The Udet U 7 Kolibri (Hummingbird) was a single engine, single seat, parasol wing light aircraft, designed and built in Germany in the mid-1920s. Though they had some competition success and set an unofficial lightplane duration record, only two were produced.

==Design and development==

The wooden, cantilever, two-spar wing of the U 7 was almost trapezoidal in plan, with sweep on the leading edge, out to ellipsoidal tips. It also thinned outwards in section with most of the taper on the upper surface, giving some anhedral. Short ailerons extended to the tips. The wing was mounted over the fuselage on six streamlined steel struts; two upright tripods ran from the forward spar to points on the upper and mid fuselage and two inverted V-struts joined the rear spar to the upper fuselage.

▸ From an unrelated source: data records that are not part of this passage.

-- ==== Sys2Proof/Machine/Matrix.lean ====
section
/-! DEFINITION. Matrix mode: arrays, tiles, product sums, chains, and the matrix instructions (R190, R191, R193, R247 to R276). -/

namespace Sys2Proof.Machine

/-! ### Formats and sums (R190, R191, R255) -/

/-- The accumulator format, none when R255 refuses the pair. -/
def acfOf (a b : Fmt) (bl : Nat) : Option Acf :=
  if a.fmt = 5 ∧ b.fmt = 5 then some .fp64
  else if a.fmt = 5 ∨ b.fmt = 5 then none
  else if a.isInt ∧ b.isInt ∧ bl = 0 then some .int32
  else some .fp32

def Acf.fmt : Acf → Fmt
  | .fp64 => ⟨5, 6, 0⟩
  | .int32 => ⟨1, 5, 0⟩
  | .fp32 => ⟨4, 5, 0⟩

/-- Rows of an m register under an accumulator format (R255). -/
def Acf.rows : Acf → Nat
  | .fp64 => 128
  | _ => 256

/-- Kp of R256. -/
def padK (k bl : Nat) : Nat := if bl = 0 then k else (k + 2 ^ bl - 1) / 2 ^ bl * 2 ^ bl

/-- The exact sum of products, with `missing` further products of exact +0 (R191 steps 1 and 2, R193). -/
def sumProducts (rm : Nat) (ps : List Num) (missing : Nat) : Num × Nat :=
  let infs := ps.filterMap fun p => match p with | .inf n => some n | _ => none
  if infs.contains true && infs.contains false then (.nan false, fNV)
  else if ps.any (·.isNan) then (.nan false, 0)
  else match infs with
    | n :: _ => (.inf n, 0)
    | [] =>
      let fins := ps.filterMap fun p => match p with | .fin n m e _ => some (n, m, e) | _ => none
      let g := (fins.map (·.2.2)).foldl min 0
      let x := (fins.map fun t => scaled t.1 t.2.1 t.2.2 g).sum
      if x ≠ 0 then (.fin (decide (x < 0)) x.natAbs g false, 0)
      else
        let allNeg := missing == 0 && fins.all fun t => t.2.1 == 0 && t.1
        (.zero (allNeg || (rm == 3 && fins.any fun t => t.2.1 != 0 || t.1)), 0)

/-- What one cell step computes under: the two formats, the accumulator format, the captured NM and SAT, SCF. -/
structure Cell where
  fa : Fmt
  fb : Fmt
  acf : Acf
  nm : Word
  sat : Bool
  scf : Bool
  deriving DecidableEq, Repr

/-- One block of products added to an incoming partial sum: R191, or the integer sum of R255. -/
def Cell.step (q : Cell) (pairs : List (Nat × Nat)) (missing : Nat) (scales : Option (Num × Num)) (x : Nat) : Res :=
  match q.acf with
  | .int32 => q.acf.fmt.wrapInt q.sat (q.acf.fmt.int x + (pairs.map fun p => q.fa.int p.1 * q.fb.int p.2).sum)
  | _ =>
    let f := q.acf.fmt
    let ps := pairs.map fun p => (q.fa.value q.nm p.1).mul (q.fb.value q.nm p.2)
    let s := sumProducts (nmRM q.nm) (ps.map (·.1)) missing
    let fl := (ps.map (·.2)).foldl Nat.lor s.2
    let t : Num × Nat := match scales with
      | none => (s.1, 0)
      | some (sa, sb) =>
        let u := s.1.mul sa
        let w := u.1.mul sb
        if q.scf then let r := f.roundF q.nm w.1
          (f.value 0 r.1, Nat.lor r.2 (Nat.lor u.2 w.2))
        else (w.1, Nat.lor u.2 w.2)
    let y := t.1.add (nmRM q.nm) (f.value q.nm x)
    let r := f.roundWith q.nm y
    (r.1, Nat.lor r.2 (Nat.lor fl t.2))

/-! ### Operands in vector registers (R256, R257) -/

/-- The registers that an operand of n elements from register v spans pass the checks of R256. -/
def Strand.matrixOk (k : Strand) (c : VCtx) (v n : Nat) : Bool :=
  v % c.g == 0 && decide (0 < c.mvl) && decide (v + (max n 1 - 1) / c.mvl < k.vs.cnt) && decide (c.f.storage ≤ k.vs.bits)

/-- Element e of an operand that starts at register v. -/
def Strand.matrixElem (k : Strand) (c : VCtx) (v e : Nat) : Nat × Bool := (vget k.vs.regs (v + e / c.mvl) {}).elem c.f (e % c.mvl)

/-- n consecutive elements of an operand from element e. -/
def Strand.matrixRow (k : Strand) (c : VCtx) (v e n : Nat) : List (Nat × Bool) := (List.range n).map fun j => k.matrixElem c v (e + j)

/-- A scale entry of a bank as a value. -/
def bankScale (bank : Mem) (scf : Bool) (e : Nat) : Num := scaleValue scf (bank.num (2 * e) 2)

/-! ### The array of a strand -/

/-- The array that a strand holds. -/
def State.arrayOf (s : State) (k : SId) : Option Arr := s.arrays.find? (·.owner = k)

/-- Applies a change to the array of a strand. -/
def State.mapArray (s : State) (k : SId) (f : Arr → Arr) : State :=
  s.mapCores fun c => { c with arrays := replaceIf (fun a => a.owner == k) f c.arrays }

/-- Rows of an array (R247). -/
def Arr.rows (a : Arr) : Nat := 4 * a.g

/-- Weight (k, c) of a tile, all K of column c. -/
def Tile.column (t : Tile) (k c : Nat) : List Nat :=
  (List.range k).map fun r => leNat (t.weights.dense (8 * (32 * r + c)) 8)

/-- The scales of a tile's column c at block b (R257, R260). -/
def Tile.scale (t : Tile) (nb c b : Nat) : Num := bankScale t.kb t.scf (c * nb + b)

/-- A matrix instruction becomes ready: the parts of the vector state that it accesses must be the strand's own (R415). -/
def State.issueMatrix (s : State) (i : Instr) (parts : Nat) (go : VCtx → Nat → QEntry → State → Out) : Out :=
  let (n, e, s1) := s.entryFor i
  let bad := s1.foreignIn parts
  if bad ≠ 0 then .next (s1.vfault n e cVSTATE (some (w64 bad)) e.sameTlg)
  else go (s1.vctx e) n e s1

/-- The trap of a matrix instruction, before any effect (R273, R274). -/
def State.matrixFault (s : State) (n : Nat) (e : QEntry) (code : Byte) (addr : Option Word) : Out :=
  .next (s.vfault n e code addr (List.replicate 16 0))

def State.matrixCause (s : State) (n : Nat) (e : QEntry) (cause : Nat) : Out := s.matrixFault n e cMATRIX (some (w64 cause))

/-- The captured VPM differs from the array's (R252). -/
def vpmDiffers (c : VCtx) (a : Arr) : Bool := c.vpm != a.vpm

/-! ### MMODE and MFREE (R249 to R253) -/

/-- An instruction of some strand whose A was formed and that has local groups at a group of T has not completed them. -/
def State.draining (s : State) (core : BitVec 7) (t : List Nat) : Bool :=
  s.allStrands.any fun k => k.core == core && k.onCore && k.q.any fun e =>
    !e.done && e.fault.isNone && e.lanes.isSome && (e.groups (s.getCore core)).any t.contains

/-- The array that MMODE forms (R247). -/
def newArray (k : SId) (c : VCtx) (v : VArgs) : Arr :=
  { owner := k, lg := fld v.imm.toNat 7 4, g := 2 * 2 ^ fld v.imm.toNat 1 0, rs := v.imm.getLsbD 2, vpm := c.vpm }

/-- MMODE: claims the lane groups, waits for the drain, forms the array (R249, R250, R506). -/
def execMmode (v : VArgs) (s : State) : Out :=
  s.issueMatrix (.mmode v) 0 fun c n e s =>
    let a := newArray s.me.id c v
    let t := (List.range 16).filter a.holds
    let claimed := s.core.claims.any (·.1 = s.me.id)
    let preempted := s.core.arrays.any fun x => t.any x.holds && ((s.strandOf x.owner).map (·.run)) == some .preempted
    if !claimed && (s.arrayOf s.me.id).isSome then s.matrixCause n e 2
    else if !claimed && c.vpm && decide (8 < a.lg + a.g) then s.matrixCause n e 3
    else if !claimed && preempted then s.matrixFault n e cVSTATE (some 16)
    else if !claimed && t.any s.core.inMatrix then s.matrixCause n e 2
    else if s.draining s.core.num t then
      .next { s with core := { s.core with claims := if claimed then s.core.claims else (s.me.id, t) :: s.core.claims } }
    else .next (({ s with core := { s.core with arrays := a :: s.core.arrays, claims := s.core.claims.filter (·.1 ≠ s.me.id) } } : State).complete n e 0)

/-- MFREE: without an array it has no effect (R253). -/
def execMfree (v : VArgs) (s : State) : Out :=
  s.issueMatrix (.mfree v) 0 fun _ n e s => .next ((s.freeArray s.me.id).complete n e 0)

/-! ### MWLD (R260) -/

/-- Loads the W operand of K × 32 weights from register v, with the kb entries that it uses. -/
def Strand.loadTile (k : Strand) (c : VCtx) (v : Nat) (afmt : BitVec 12) (l depth : Nat) : Tile :=
  let kp := padK depth c.bl
  let xs := (List.range depth).flatMap fun r => (List.range 32).map fun col => k.matrixElem c v (col * kp + r)
  { fmt := BitVec.ofNat 12 (c.f.fmt + c.f.w * 16 + c.f.e * 512), afmt := afmt, bl := c.bl, scf := c.scf, l := l
    weights := Mem.ofBytes 0 (xs.flatMap fun x => leBytes 8 x.1)
    kb := if c.bl = 0 then [] else k.vs.kb.slice 0 (2 * (32 * (kp / 2 ^ c.bl))) 0
    bad := (xs.mapIdx fun i x => if x.2 then some i else none).filterMap fun x => x }

/-- MWLD. -/
def execMwld (v : VArgs) (s : State) : Out :=
  s.issueMatrix (.mwld v) 9 fun c n e s =>
    let fa := if v.imm.toNat % 4096 = 0 then c.f else Fmt.of v.imm.toNat
    let l := cellL fa c.f
    let arr := s.arrayOf s.me.id
    let depth := match arr with | some a => a.rows * l | none => 1
    let kp := padK depth c.bl
    let entries := if c.bl = 0 then 0 else 32 * (kp / 2 ^ c.bl)
    if !s.me.matrixOk c v.a.toNat (32 * kp) then s.matrixFault n e cVDECL none
    else match arr with
      | none => s.matrixCause n e 1
      | some a =>
        if a.rs then s.matrixCause n e 1
        else if (acfOf fa c.f c.bl).isNone then s.matrixCause n e 4
        else if c.bl ≠ 0 ∧ (2 ^ c.bl < l ∨ 4096 < entries) then s.matrixCause n e 5
        else if vpmDiffers c a then s.matrixCause n e 7
        else match s.badScale true (List.range entries) with
          | some x => s.matrixFault n e cPOISON (some x)
          | none =>
            let t := s.me.loadTile c v.a.toNat (BitVec.ofNat 12 (fa.fmt + fa.w * 16 + fa.e * 512)) l depth
            .next ((s.mapArray s.me.id fun a => { a with tile := some t }).complete n e 0)

/-! ### MMAC (R258, R261, R267, R270 to R272) -/

/-- MRP of R269. -/
def mrpWord (kind prog : Nat) : Word := w64 (2 ^ 63 + kind * 2 ^ 16 + prog)

/-- PROG of a matching MRP, 0 otherwise (R261, R262). -/
def mrpProg (mrp : Word) (kind : Nat) : Nat := if bt mrp 63 && bf mrp 17 16 == kind then bf mrp 13 0 else 0

/-- One member of an MMAC: its strand, the entry that holds its MMAC, its array and tile. -/
structure Member where
  k : Strand
  e : QEntry
  a : Arr
  t : Tile

/-- The oldest instruction of a strand that has not completed. -/
def Strand.oldest (k : Strand) : Option QEntry := k.q.find? fun e => !e.done

/-- The strands' arrays in the chain of one array, by position; the array alone when it is not chained (R265, R266). -/
def State.chainOf (s : State) (a : Arr) : List Arr := if a.chain.isNone then [a] else a.peers.filterMap s.arrayOf

def Member.ctx (m : Member) : VCtx := m.e.snap.cfg.vctx m.k.cfg.mvl.toNat
def Member.args (m : Member) : VArgs := ((m.e.instr.vparts).map (·.args)).getD ⟨false, 0, 0, 0, 0, 0, false, .vec, 0⟩

/-- K of a member's tile. -/
def Member.depth (m : Member) : Nat := m.a.rows * m.t.l

/-- Row `row` of a member's A, and whether it holds poison. -/
def Member.arow (m : Member) (row : Nat) : List (Nat × Bool) :=
  let kp := padK m.depth m.ctx.bl
  m.k.matrixRow m.ctx m.args.a.toNat (row * kp) m.depth

/-- Adds a member's products of A row `row` and column c to x, array row by array row (R258). -/
def Member.column (m : Member) (acf : Acf) (row c : Nat) (arow : List Nat) (col : List Nat) (x : Nat) : Res :=
  let v := m.ctx
  let nb := padK m.depth v.bl / 2 ^ v.bl
  let q : Cell := { fa := v.f, fb := Fmt.of m.t.fmt.toNat, acf := acf, nm := v.nm, sat := v.sat, scf := v.scf }
  (List.range m.a.rows).foldl (fun (y : Res) r =>
    let o := r * m.t.l
    let pairs := ((arow.drop o).take m.t.l).zip ((col.drop o).take m.t.l)
    let scales := if v.bl = 0 then none else
      some (bankScale m.k.vs.ka v.scf (row * nb + o / 2 ^ v.bl), m.t.scale nb c (o / 2 ^ v.bl))
    let z := q.step pairs 0 scales y.1
    (z.1, Nat.lor z.2 y.2)) (x, 0)

/-- One md row: the members in chain order (R258). The flags come per member. -/
def rowOf (ms : List (Member × List (List Nat))) (acf : Acf) (row : Nat) (xs : List Nat) : List Nat × List Nat :=
  ms.foldl (fun (st : List Nat × List Nat) mc =>
    let arow := (mc.1.arow row).map (·.1)
    let ys := (st.1.zip mc.2).mapIdx fun c xc => mc.1.column acf row c arow xc.2 xc.1
    (ys.map (·.1), st.2 ++ [(ys.map (·.2)).foldl Nat.lor 0])) (xs, [])

/-- Blocks of a row of an m register (R272). -/
def rowBlocks (acf : Acf) (row : Nat) : List Nat :=
  let n := acf.fmt.eb / 2
  (List.range n).map fun i => row * n + i

def Acc.rowBad (a : Acc) (acf : Acf) (row : Nat) : Bool := (rowBlocks acf row).any a.bad.contains

/-- Writes one row of 32 values, its poison set or cleared (R272). -/
def Acc.putRow (a : Acc) (acf : Acf) (row : Nat) (xs : List Nat) (bad : Bool) : Acc :=
  let eb := acf.fmt.eb
  { data := a.data.write (row * 32 * eb) (xs.flatMap (leBytes eb)),
    bad := if bad then (rowBlocks acf row).foldl setIns a.bad else a.bad.filter fun b => !(rowBlocks acf row).contains b }

/-- Rows `row`, `row + 1`, … of an MMAC, n of them: the tail's md, the flags of each member, and the rows marked. -/
def mmacRows (ms : List (Member × List (List Nat))) (acf : Acf) : Nat → Nat → Acc → List Nat → List Nat → Acc × List Nat × List Nat
  | 0, _, md, fl, bad => (md, fl, bad)
  | n + 1, row, md, fl, bad =>
    let eb := acf.fmt.eb
    let (ys, f) := rowOf ms acf row (numsOf eb 32 (md.data.dense (row * 32 * eb) (32 * eb)))
    let poison := md.rowBad acf row || ms.any fun mc => !mc.1.t.bad.isEmpty || (mc.1.arow row).any (·.2)
    mmacRows ms acf n (row + 1) (md.putRow acf row ys poison) ((fl.zip f).map fun p => Nat.lor p.1 p.2) (if poison then row :: bad else bad)

/-- An entry of a strand replaced where its oldest instruction stands. -/
def Strand.mapOldest (k : Strand) (f : QEntry → QEntry) : Strand :=
  match k.q.findIdx? fun e => !e.done with
  | some n => { k with q := k.q.mapIdx fun i e => if i = n then f e else e }
  | none => k

/-- Where and why a running matrix instruction stops (R270): at a row or element of K, with the code and TADDR that its causer takes; no TADDR
means the place reached. -/
structure MStop where
  at_ : Nat
  code : Byte
  addr : Option Word
  who : SId
  deriving DecidableEq, Repr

When the U 7 first appeared in 1924 it was powered by a 18 hp Douglas 500 cm3 flat twin, mounted in a squared-off cowling with its cylinders exposed for cooling. By June 1924 this had been replaced by a 35 hp Douglas750 cm3 flat twin. In the summer of 1925, one of the two U 7s built had a 30-34 hp ABC Scorpion flat twin, similarly enclosed. Behind the engine the rectangular section fuselage was plywood covered, with an open cockpit under the wing.

The Kolibri's tail was conventional, with a trapezoidal plan tailplane and elevators mounted on top of the fuselage and with a quadrantal fin and a rounded rudder that reached down to the keel. It had a very simple, fixed, tailskid undercarriage with the mainwheels on a short single axle held just below the fuselage underside, making the track narrow.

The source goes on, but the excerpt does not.